RECORDS SUPPLIED ▸
□ □ □

-- ==== Sys2Proof/Tests/Slice0.lean ====
section
/-! SUPPORT. Tests: well-formedness, decoding, one step of each command on the vectors of 95_test_vectors.md, and for each
obligation with hypotheses a state and operands that meet them. -/

namespace Sys2Proof.Tests

open Sys2Proof Sys2Proof.Machine

/-! What the tests build on. -/

/-- The state an outcome answers. -/
def nextOf (o : Host.Outcome State Fault Refusal) : Option State :=
  match o with
  | .next s => some s
  | .fault _ => none
  | .refused _ => none

/-- The reset state with a word in ARG. -/
def withArg (v : Word) : State := { State.reset with arg := v }

/-- The reset state with a text in TEXT and its length in TEXTLEN. -/
def withText (t : List Byte) : State := State.reset.putText t

/-- The reset state with a digest in DIGEST and a salt in SALT. -/
def withFields (e : Sextet) (S D : List Byte) : State :=
  { (State.reset.putBytes saltBase S).putBytes digestBase D with exp := e }

/-- The step that runs a command from a state at which its word has just been accepted. -/
def runs (i : Instr) (s : State) : Option State := nextOf (step (s.withFetchWord 32 (encode i).toNat))

/-- A state busy in phase SETUP of a command, with turns to come. -/
def atSetup (i : Instr) (l : List Turn) : State := { accept (encode i) State.reset with inputs := l }

/-- A state in phase CHAIN of a command, with turns to come, H and ITER given. -/
def atChain (i : Instr) (h : BitVec 128) (n : BitVec 64) (l : List Turn) : State :=
  { accept (encode i) State.reset with inputs := l, phase := .chain, h := h, iter := n }

/-- The reset state with turns to come. -/
def idleWith (l : List Turn) : State := { State.reset with inputs := l }

/-- The fixture record of 95_test_vectors.md V-L1-3. -/
def fixture : List Byte :=
  [0x24#8, 0x50#8, 0x24#8, 0x42#8, 0x67#8, 0x55#8, 0x64#8, 0x71#8, 0x31#8, 0x52#8, 0x7A#8, 0x45#8,
    0x42#8, 0x59#8, 0x64#8, 0x39#8, 0x54#8, 0x6D#8, 0x2F#8, 0x75#8, 0x5A#8, 0x43#8, 0x37#8, 0x6D#8,
    0x7A#8, 0x2F#8, 0x6C#8, 0x35#8, 0x46#8, 0x2E#8, 0x78#8, 0x34#8, 0x4E#8, 0x31#8]

/-- Its salt. -/
def fixtureSalt : List Byte := [0x67#8, 0x55#8, 0x64#8, 0x71#8, 0x31#8, 0x52#8, 0x7A#8, 0x45#8]

/-- Its digest. -/
def fixtureDigest : List Byte :=
  [0x0D#8, 0x99#8, 0x2E#8, 0x9F#8, 0x1C#8, 0xE8#8, 0xA5#8, 0x93#8, 0xC8#8, 0x7F#8, 0x10#8, 0x1F#8,
    0x11#8, 0xD0#8, 0x1B#8, 0xD9#8]

/-- A salt of eight dots. -/
def dots : List Byte := List.replicate 8 0x2E#8
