-- ==== Sys2Proof/Machine/RegisterOps.lean ====
section
/-! DEFINITION. The register operations of spec/40: `move_if`, `loadimm`, `sub`. Each runs in phase X, after the IP advance
(R77, R79), so register 0 holds the address of the next instruction. The checks stand in the order of the pseudocode.
UNVERIFIED (log 8): that order, and that an unused operand is not checked, are the spec's own decision D8. Unsafe. -/

namespace Sys2Proof.Machine

/-- `move_if rd, rs1, rs2` (R90): a false condition changes nothing and checks neither `rd` nor `rs1`. -/
def execMoveIf (rd rs1 rs2 : Byte) (s : State) : Outcome :=
  check (readField rs2 s) s fun c =>
    if nonZero c then
      check (readField rs1 s) s fun v =>
        check (writeField rd v s) s fun t => .next t
    else .next s

/-- `loadimm rd, lo, hi` (R91). -/
def execLoadimm (rd lo hi : Byte) (s : State) : Outcome :=
  check (writeField rd (immediate lo hi) s) s fun t => .next t

/-- `sub rd, rs1, rs2` (R92): both operands are read before the write. -/
def execSub (rd rs1 rs2 : Byte) (s : State) : Outcome :=
  check (readField rs1 s) s fun a =>
    check (readField rs2 s) s fun b =>
      check (writeField rd (subtract a b) s) s fun t => .next t

end Sys2Proof.Machine
end

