/-- Settles O40: the condition and the source are both the advanced IP, which is not zero. -/
theorem getipGivesNextAddress : Obligations.GetipGivesNextAddress := by
  intro s rd hr h
  have hip : ((s.setIp (s.ip + 4)).reg 0).toNat = s.ip.toNat + 4 := reg_zero_toNat_of_atIp h rfl
  refine ⟨_, step_moveIf_of_ne (r := 0) (c := 0) hr h (reg_zero_ne_zero_of_atIp h rfl (by decide)), ?_, ?_,
    fun q hq => ?_, hr⟩
  · rwa [reg_setReg_same]
  · rwa [State.ip, reg_setReg, ite_self]
  · rw [List.mem_cons, List.mem_singleton, not_or] at hq
    rw [reg_setReg_other _ _ (Ne.symm hq.2), reg_setIp_other _ _ hq.1]

/-- Settles O51: a step that changes memory runs a `store` at IP (`step_mem_ne`), and the four bytes are its word's. -/
theorem onlyStoreChangesMemory : Obligations.OnlyStoreChangesMemory := by
  intro s t hw h hm
  obtain ⟨hr, r, q, hat, ha, hmem⟩ := step_mem_ne h hm
  refine ⟨hr, byte_of_atIp (k := 0) hat rfl, r, byte_of_atIp (k := 1) hat rfl, fun a hna => ?_⟩
  rw [State.byte, hmem, read_writeWord hw ha, if_neg hna]
  rfl

/-- Settles O52: what comes before the log is a change of the port with which every offer commutes. -/
theorem outputLogIsNeverRead : Obligations.OutputLogIsNeverRead := fun _ _ before h =>
  step_mapPort (emit_mapPort_append before) h

/-- Settles O60: register 0 after the advance is IP plus the length, in whichever field it is read. -/
theorem registerZeroSourceIsNextAddress : Obligations.RegisterZeroSourceIsNextAddress := by
  intro s r q hr
  refine ⟨fun h hc => ?moveIfSource, fun h => ?moveIfCondition, fun h => ?subMinuend, fun h => ?subSubtrahend,
    fun h ha => ?loadAddress, fun h hw ha => ?storeAddress, fun h hw ha => ?storeValue, fun h hk => ?out,
    fun h hk => ?outNumber⟩
  case moveIfSource =>
    refine ⟨_, step_moveIf_of_ne (r := 0) hr h hc, ?_⟩
    rw [reg_setReg_same]
    exact reg_zero_toNat_of_atIp h rfl
  case moveIfCondition =>
    exact ⟨_, step_moveIf_of_ne (c := 0) hr h (reg_zero_ne_zero_of_atIp h rfl (by decide)), reg_setReg_same _ _ _⟩
  case subMinuend =>
    refine ⟨_, step_sub (r := 0) hr h, ?_⟩
    rw [reg_setReg_same, subtract_toNat]
    exact congrArg (fun n : Nat => ((n : Int) - _) % 2 ^ 32) (reg_zero_toNat_of_atIp h rfl)
  case subSubtrahend =>
    refine ⟨_, step_sub (q := 0) hr h, ?_⟩
    rw [reg_setReg_same, subtract_toNat]
    exact congrArg (fun n : Nat => (_ - (n : Int)) % 2 ^ 32) (reg_zero_toNat_of_atIp h rfl)
  case loadAddress =>
    have hip : ((s.setIp (s.ip + 3)).reg 0).toNat = s.ip.toNat + 3 := reg_zero_toNat_of_atIp h rfl
    refine ⟨_, step_load (r := 0) hr h (loadWord_inRange (by omega)), ?_⟩
    rw [reg_setReg_same, wordOfBytes_toNat, hip]
    rfl
  case storeAddress =>
    have hip : ((s.setIp (s.ip + 3)).reg 0).toNat = s.ip.toNat + 3 := reg_zero_toNat_of_atIp h rfl
    have hs := step_store_bytes (r := 0) hr hw h (by rwa [hip])
    rwa [hip] at hs
  case storeValue =>
    have hip : ((s.setIp (s.ip + 3)).reg 0).toNat = s.ip.toNat + 3 := reg_zero_toNat_of_atIp h rfl
    have hs := step_store_bytes (q := 0) hr hw h ha
    rwa [hip] at hs
  case out =>
    refine ⟨_, step_out (r := 0) hr h, ?_⟩
    rw [emit_out_of_accept (s := s.setIp (s.ip + 2)) hk, lowCode_eq_ofNat]
    exact congrArg (fun n => s.out ++ [BitVec.ofNat 8 n]) (reg_zero_toNat_of_atIp h rfl)
  case outNumber =>
    have hip : ((s.setIp (s.ip + 2)).reg 0).toNat = s.ip.toNat + 2 := reg_zero_toNat_of_atIp h rfl
    have hle : s.ip.toNat + 2 ≤ 4096 := h.1
    refine ⟨_, step_outNumber (r := 0) hr h, ?_⟩
    rw [emit_out_of_accept (s := s.setIp (s.ip + 2)) hk, signed32_of_lt (by omega), hip]
    rfl

/-- Settles O48: a canonical memory, and a run state that leaves the second part nothing to say. -/
theorem constructedMachinesMeetInvariant : Obligations.ConstructedMachinesMeetInvariant := by
  refine ⟨⟨reset_wf, fun h => absurd reset_run h⟩, fun image s h => ?_⟩
  obtain ⟨hl, hmem, -, -, hrun, -, -⟩ := construct_eq_ok h
  exact ⟨hmem ▸ imageMemory_wf hl, fun hne => absurd hrun hne⟩

/-- Settles O59: each clause is one code. -/
theorem runStateCodes : Obligations.RunStateCodes := fun s =>
  ⟨runCode_eq_zero_iff.symm, runCode_eq_one_iff.symm, runCode_eq_two_iff.symm, errCode_eq_zero_iff, errCode_le s,
    (errCode_eq_code_iff _).symm, (errCode_eq_code_iff _).symm, (errCode_eq_code_iff _).symm,
    (errCode_eq_code_iff _).symm⟩

end Sys2Proof.Machine
end

section
/-! SUPPORT. A word access through the state (R41, R43, R44): when it answers, what a store that answers leaves in
memory, and the steps of `store` and of `exit`, the instruction that stored bytes can become (R55). -/

namespace Sys2Proof.Machine

variable {s t : State} {a v w : Word}

/-- A load answers exactly inside memory (R41). -/
theorem loadWord_answers_iff : (∃ x, loadWord a s = .ok x) ↔ a.toNat + 3 < 4096 := by
  by_cases h : a.toNat + 3 < 4096
  · exact iff_of_true ⟨_, loadWord_inRange h⟩ h
  · refine iff_of_false (fun ⟨x, hx⟩ => ?_) h
    rw [loadWord_outside (Nat.le_of_not_lt h)] at hx
    cases hx

/-- A store answers exactly inside memory (R41). -/
theorem storeWord_answers_iff : (∃ t, storeWord a v s = .ok t) ↔ a.toNat + 3 < 4096 :=
  ⟨fun ⟨_, ht⟩ => (storeWord_eq_ok ht).1, fun h => ⟨_, storeWord_inRange h⟩⟩

/-- A store writes memory and nothing else (R44). -/
theorem storeWord_frame (h : storeWord a v s = .ok t) :
    t.regs = s.regs ∧ t.run = s.run ∧ t.out = s.out ∧ t.sink = s.sink := by
  obtain ⟨-, rfl⟩ := storeWord_eq_ok h
  exact ⟨rfl, rfl, rfl, rfl⟩

theorem storeWord_ip (h : storeWord a v s = .ok t) : t.ip = s.ip := by
  obtain ⟨-, rfl⟩ := storeWord_eq_ok h
  rfl

theorem storeWord_wf (hw : s.mem.wf = true) (h : storeWord a v s = .ok t) : t.mem.wf = true := by
  obtain ⟨ha, rfl⟩ := storeWord_eq_ok h
  exact writeWord_wf hw ha

/-- Every byte after a store: the word's at its four addresses, what was there elsewhere. -/
theorem storeWord_byte (hw : s.mem.wf = true) (h : storeWord a v s = .ok t) (x : Nat) :
    t.byte x = if a.toNat ≤ x ∧ x < a.toNat + 4 then wordByte v (x - a.toNat) else s.byte x := by
  obtain ⟨ha, rfl⟩ := storeWord_eq_ok h
  exact read_writeWord hw ha x

theorem storeWord_byte_add (hw : s.mem.wf = true) (h : storeWord a v s = .ok t) {k : Nat} (hk : k < 4) :
    t.byte (a.toNat + k) = wordByte v k := by
  rw [storeWord_byte hw h, if_pos (by omega), Nat.add_sub_cancel_left]

theorem storeWord_byte_other (hw : s.mem.wf = true) (h : storeWord a v s = .ok t) {x : Nat}
    (hx : x < a.toNat ∨ a.toNat + 4 ≤ x) : t.byte x = s.byte x := by
  rw [storeWord_byte hw h, if_neg (by omega)]
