-- ==== Sys2Proof/Syntax.lean ====
section
/-! DEFINITION. The commands of the block: one constructor per row of the spec's command table, in its order. Operands are what the outside gives with the command: the master and the word of a register write, a measured value, an edge's level, or a received frame. -/

namespace Sys2Proof
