-- ==== Sys2Proof/Machine/RegMap.lean ====
section
/-! DEFINITION. The register map: the address of every register of every page and the bit span of every named field, by the register tables of the spec (R73, R81 and the table of each page). A page kind with several instances takes the instance number, and so does an array of registers. -/

namespace Sys2Proof.Machine
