/-! ### RTC (R343–R368) -/

/-- A rate measurement in progress (R356): the first capture, of RTC linear time and with SRC 1 of NT in µs, once made. -/
structure RateM where
  src : Nat
  grp : Nat
  hours : Nat
  lin0 : Option Nat := none
  count : Nat := 0
  /-- Cycles since the first boundary, and linear time at the boundary that completes the reference (R356). -/
  cycles : Nat := 0
  lin1 : Option Nat := none
  deriving DecidableEq, Repr

/-- The responses of a fired alarm that need main power and have still to be made, latched at its firing (R60, R274, R360, R368). -/
structure AlmDue where
  alm : Nat
  sec : Nat
  inj : Bool := false
  live : Bool := true
  caught : Bool := false
  snap : Bool := false
  wake : Bool := false
  /-- It fired in HOLDUP (R362). -/
  held : Bool := false
  deriving DecidableEq, Repr

/-- The RTC beyond its registers. `lin` is linear time: seconds × 32768 + sub-second (R343). -/
structure Rtc where
  lin : Nat := 0
  /-- Frozen copies, per master (R346). -/
  frozen : List (Nat × Nat) := []
  /-- TRIM as it last took effect (R354), and the term of the correction as last evaluated, times 65 536 (R355). -/
  trim : Int := 0
  corr : Int := 0
  /-- The trim accumulator (R354). -/
  acc : Int := 0
  shiftNeg : Bool := false
  /-- BKP periods since the shift in progress last added or skipped a count (R352). -/
  shiftPer : Nat := 0
  rate : Option RateM := none
  /-- A rate result waits for SHIFT_BUSY to clear (R356). -/
  autoDue : Option Int := none
  /-- A TRIM written and not yet in effect (R354). -/
  trimNew : Bool := false
  /-- MT at which `lin` was last brought up to date. -/
  linMt : Nat := 0
  /-- ALARM_N pulses in progress, as the second and sub-second count at which each alarm's pulse ends. -/
  pulse : List Nat := [0, 0]
  /-- Level requests on ALARM_N, per alarm, from its firing until its flag is cleared (R360). -/
  level : List Bool := [false, false]
  /-- Fired alarms whose responses wait for step 5 of their second or for ride-through (R274, R362). -/
  due : List AlmDue := []
  deriving DecidableEq, Repr

/-! ### Wilola powerline (R369–R399) -/

/-- A tone map (R386); `codes` are carriers 100 to 1666 in order. -/
structure TMap where
  tmi : Nat
  rate : Nat
  gi : Bool
  noise : Bool
  kb : Nat
  span : Nat
  plan : Nat
  nbits : Nat
  codes : List Nat
  deriving DecidableEq, Repr

/-- What the MAC keeps for a neighbour besides its NBi registers (R387, R388, R394, R412). -/
structure Nb where
  /-- The last leads, in 0.01°, newest first (R394). -/
  leads : List Nat := []
  /-- The last attempts with ACKREQ, newest first: true acknowledged (R388). -/
  acks : List Bool := []
  tx : Option TMap := none
  rx : Option TMap := none
  rxOld : Option TMap := none
  nextTmi : Nat := 1
  /-- SNR of its frames of the last second, 0.25 dB, with the MT of each, newest first (R388). -/
  snrs : List (Nat × Int) := []
  /-- Mean SNR at the receive map's installation, as a sum and a number of frames (R388). -/
  refSnr : Option (Int × Nat) := none
  /-- A negotiation begun here runs, until this MT at most if its SOUND has gone out and nothing answers (R387, R395). -/
  negEnd : Option Nat := none
  /-- REFRESH is due in the next ACK to it (R388). -/
  askRefresh : Bool := false
  fcHigh : Nat := 0
  fcMask : Nat := 0
  fcAny : Bool := false
  /-- MT when it was last heard (NBi_HEARD). -/
  heardMt : Nat := 0
  /-- MT when the transmit map, be it the map of zeros, was installed (R388). -/
  txMt : Option Nat := none
  deriving DecidableEq, Repr

/-- A frame waiting for or in transmission (R380, R384). -/
structure TxFrame where
  type : Nat
  src : Nat
  dst : Nat
  enc : Bool
  ackreq : Bool
  retx : Nat := 0
  seq : Nat := 0
  /-- The clear mesh payload: header and body; for other types the payload without its CRC. -/
  payload : List Byte := []
  deriving DecidableEq, Repr

/-- A frame under span interleaving that is still arriving (R389): how it is received, its bytes, the MT of its end, and whether its receive map is gone. -/
structure Arriving where
  rx : RxInfo
  fc : List Byte
  payload : List Byte
  endMt : Nat
  lost : Bool := false
  deriving DecidableEq, Repr

/-- Wilola beyond its registers. -/
structure Plc where
  /-- Notched ranges of the band plan in force, and a plan accepted while a frame is in flight (R374). -/
  plan : Option (List (Nat × Nat)) := none
  planNext : Option (List (Nat × Nat) × Nat) := none
  nbs : List Nb := List.replicate 64 {}
  queue : List TxFrame := []
  inflight : Option TxFrame := none
  seq : Nat := 0
  /-- The last frame put on the line: frame control and payload bytes. -/
  sent : List Byte × List Byte := ([], [])
  /-- Payload symbols of that frame (R381). -/
  sentSyms : Nat := 0
  /-- The tone map of that frame's payload, none in robust mode, the band plan it goes out under, and COUPLE and ATTEN (R374, R376). -/
  sentMap : Option TMap := none
  sentPlan : List (Nat × Nat) := []
  sentDrive : Nat × Nat := (0, 0)
  /-- MT of the first and the last preamble, control or payload sample of the frame or ACK that went out last, 0 for none, and of the end of the frame last received. -/
  txFrom : Nat := 0
  txTo : Nat := 0
  rxTo : Nat := 0
  /-- Frames handed back to the MAC software as undelivered, newest first (R384). -/
  undelivered : List TxFrame := []
  arriving : List Arriving := []
  /-- SRC and SEQ of the frame last accepted from each sender (R384). -/
  lastSeq : List (Nat × Nat) := []
  /-- The last ACK sent: destination, SEQ, OK, REFRESH (R383). -/
  ackSent : Option (Nat × Nat × Bool × Bool) := none
  /-- Its frame control (R380, R383). -/
  ackFc : List Byte := []
  /-- Tone maps refused, wrapping at 2^32 (R386). -/
  mapRefused : Nat := 0
  deriving DecidableEq, Repr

□ □ □

Return nothing but the lines from the top of the records above through the line that has "in SALT. -/". Keep each one exact.

OUTPUT BELOW ▸
-- ==== Sys2Proof/Tests/Slice0.lean ====
section
/-! SUPPORT. Tests: well-formedness, decoding, one step of each command on the vectors of 95_test_vectors.md, and for each
obligation with hypotheses a state and operands that meet them. -/

namespace Sys2Proof.Tests

open Sys2Proof Sys2Proof.Machine

/-! What the tests build on. -/

/-- The state an outcome answers. -/
def nextOf (o : Host.Outcome State Fault Refusal) : Option State :=
  match o with
  | .next s => some s
  | .fault _ => none
  | .refused _ => none

/-- The reset state with a word in ARG. -/
def withArg (v : Word) : State := { State.reset with arg := v }

/-- The reset state with a text in TEXT and its length in TEXTLEN. -/
def withText (t : List Byte) : State := State.reset.putText t

/-- The reset state with a digest in DIGEST and a salt in SALT. -/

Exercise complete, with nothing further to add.